Data: Begin

-- ==== Sys2Proof/Tests/Slice0.lean ====
section
/-! SUPPORT. Tests: the encodings written out from 30_encoding.md, one or two steps per command with results taken from
95_test_vectors.md, and for every obligation with hypotheses a concrete state that meets them, branch by branch. -/

namespace Sys2Proof.Tests

open Sys2Proof.Machine Sys2Proof.Safety

/-! ### Helpers -/

/-- The next state of an outcome. -/
def after (r : Result) : Option State :=
  match r with
  | .next t => some t
  | .fault _ => none
  | .refused _ => none

/-- The refusal of an outcome. -/
def refusal (r : Result) : Option Refusal :=
  match r with
  | .next _ => none
  | .fault _ => none
  | .refused q => some q

/-- Kind, sub-cause and frame state a command ends with. -/
def report (r : Result) : Option (BitVec 3 × Byte × BitVec 4) := (after r).map fun t => (t.status, t.einfo, t.hstate)

theorem next_with {r : Result} {p : State → Bool} (h : (after r).any p = true) : ∃ t, r = .next t ∧ p t = true := by
  cases r with
  | next t => exact ⟨t, rfl, by simpa [after] using h⟩
  | fault f => exact nomatch f
  | refused q => simp [after] at h

/-- Memory that holds the bytes `l` at `a`. -/
def bytesAt (a : Nat) (l : List Byte) : Memory := Memory.writeBytes [] a l

/-- Memory that holds the elements `l` at `a`. -/
def elemsAt (a : Nat) (l : List Word) : Memory := bytesAt a (l.flatMap fun v => leBytes v.toNat 8)

/-- The bytes `l` as the source slice. -/
def sourceState (l : List Byte) : State :=
  { State.reset with mem := bytesAt 0x100 l, srcBase := 0x100, srcLen := BitVec.ofNat 64 l.length }

/-- A destination slice of `cap` bytes that holds `l`. -/
def destinationState (l : List Byte) (cap : Word) : State :=
  { State.reset with mem := bytesAt 0x100 l, dstBase := 0x100, dstCap := cap }

/-! ### Well-formedness and encodings -/

theorem test_wellFormed_rdnib : Instr.wellFormed (.rdnib 7 16) = true ∧ Instr.wellFormed (.rdnib 0 17) = false := by
  decide

theorem test_wellFormed_wrnib : Instr.wellFormed (.wrnib 7 16) = true ∧ Instr.wellFormed (.wrnib 0 31) = false := by
  decide

/-- `SCAN`, `PACK`, `UNPACK`, `NOP`, `SRESET`, `ENCODE`, `DECODE`, `HENC`, `HDEC`: `op` alone (R101, R105). -/
theorem test_decode_format_Z :
    (decode 0b0000000000000_00000_000_000_00000000).toOption = some .nop ∧
      (decode 0b0000000000000_00000_000_000_00001000).toOption = some .scan ∧
      (decode 0b0000000000000_00000_000_000_00001001).toOption = some .pack ∧
      (decode 0b0000000000000_00000_000_000_00001010).toOption = some .unpack ∧
      (decode 0b0000000000000_00000_000_000_00010000).toOption = some .sreset ∧
      (decode 0b0000000000000_00000_000_000_00010010).toOption = some .encode ∧
      (decode 0b0000000000000_00000_000_000_00010011).toOption = some .decode ∧
      (decode 0b0000000000000_00000_000_000_00011000).toOption = some .henc ∧
      (decode 0b0000000000000_00000_000_000_00011001).toOption = some .hdec := by
  decide

/-- `BITW s7, s5`, `ZZENC s1, s6`, `ZZDEC s4, s3` (R102, R105). -/
theorem test_decode_format_RR :
    (decode 0b0000000000000_00000_101_111_00000001).toOption = some (.bitw 7 5) ∧
      (decode 0b0000000000000_00000_110_001_00000010).toOption = some (.zzenc 1 6) ∧
      (decode 0b0000000000000_00000_011_100_00000011).toOption = some (.zzdec 4 3) := by
  decide

/-- `PUSH s6`, `RDNIB s3, 5`, `WRNIB s2, 16` (R103, R104, R105). -/
theorem test_decode_other_formats :
    (decode 0b0000000000000_00000_110_000_00010001).toOption = some (.push 6) ∧
      (decode 0b0000000000000_00101_000_011_00000100).toOption = some (.rdnib 3 5) ∧
      (decode 0b0000000000000_10000_010_000_00000101).toOption = some (.wrnib 2 16) := by
  decide

/-- The illegal words of V-X1. -/
theorem test_illegal_words :
    ([0x07, 0x06, 0x0B, 0x14, 0x1A, 0xFF, 0x109, 0x4008, 0x4001, 0x111, 0x804, 0x105, 0x44004, 0x7C005, 0x80000,
      0x80000009] : List CommandWord).all (fun w => (decode w).toOption == none) = true := by
  decide +kernel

Data: End

Task details » Pick every line of the data that includes the string "Instr".

Answer for the task »
theorem test_wellFormed_rdnib : Instr.wellFormed (.rdnib 7 16) = true ∧ Instr.wellFormed (.rdnib 0 17) = false := by
theorem test_wellFormed_wrnib : Instr.wellFormed (.wrnib 7 16) = true ∧ Instr.wellFormed (.wrnib 0 31) = false := by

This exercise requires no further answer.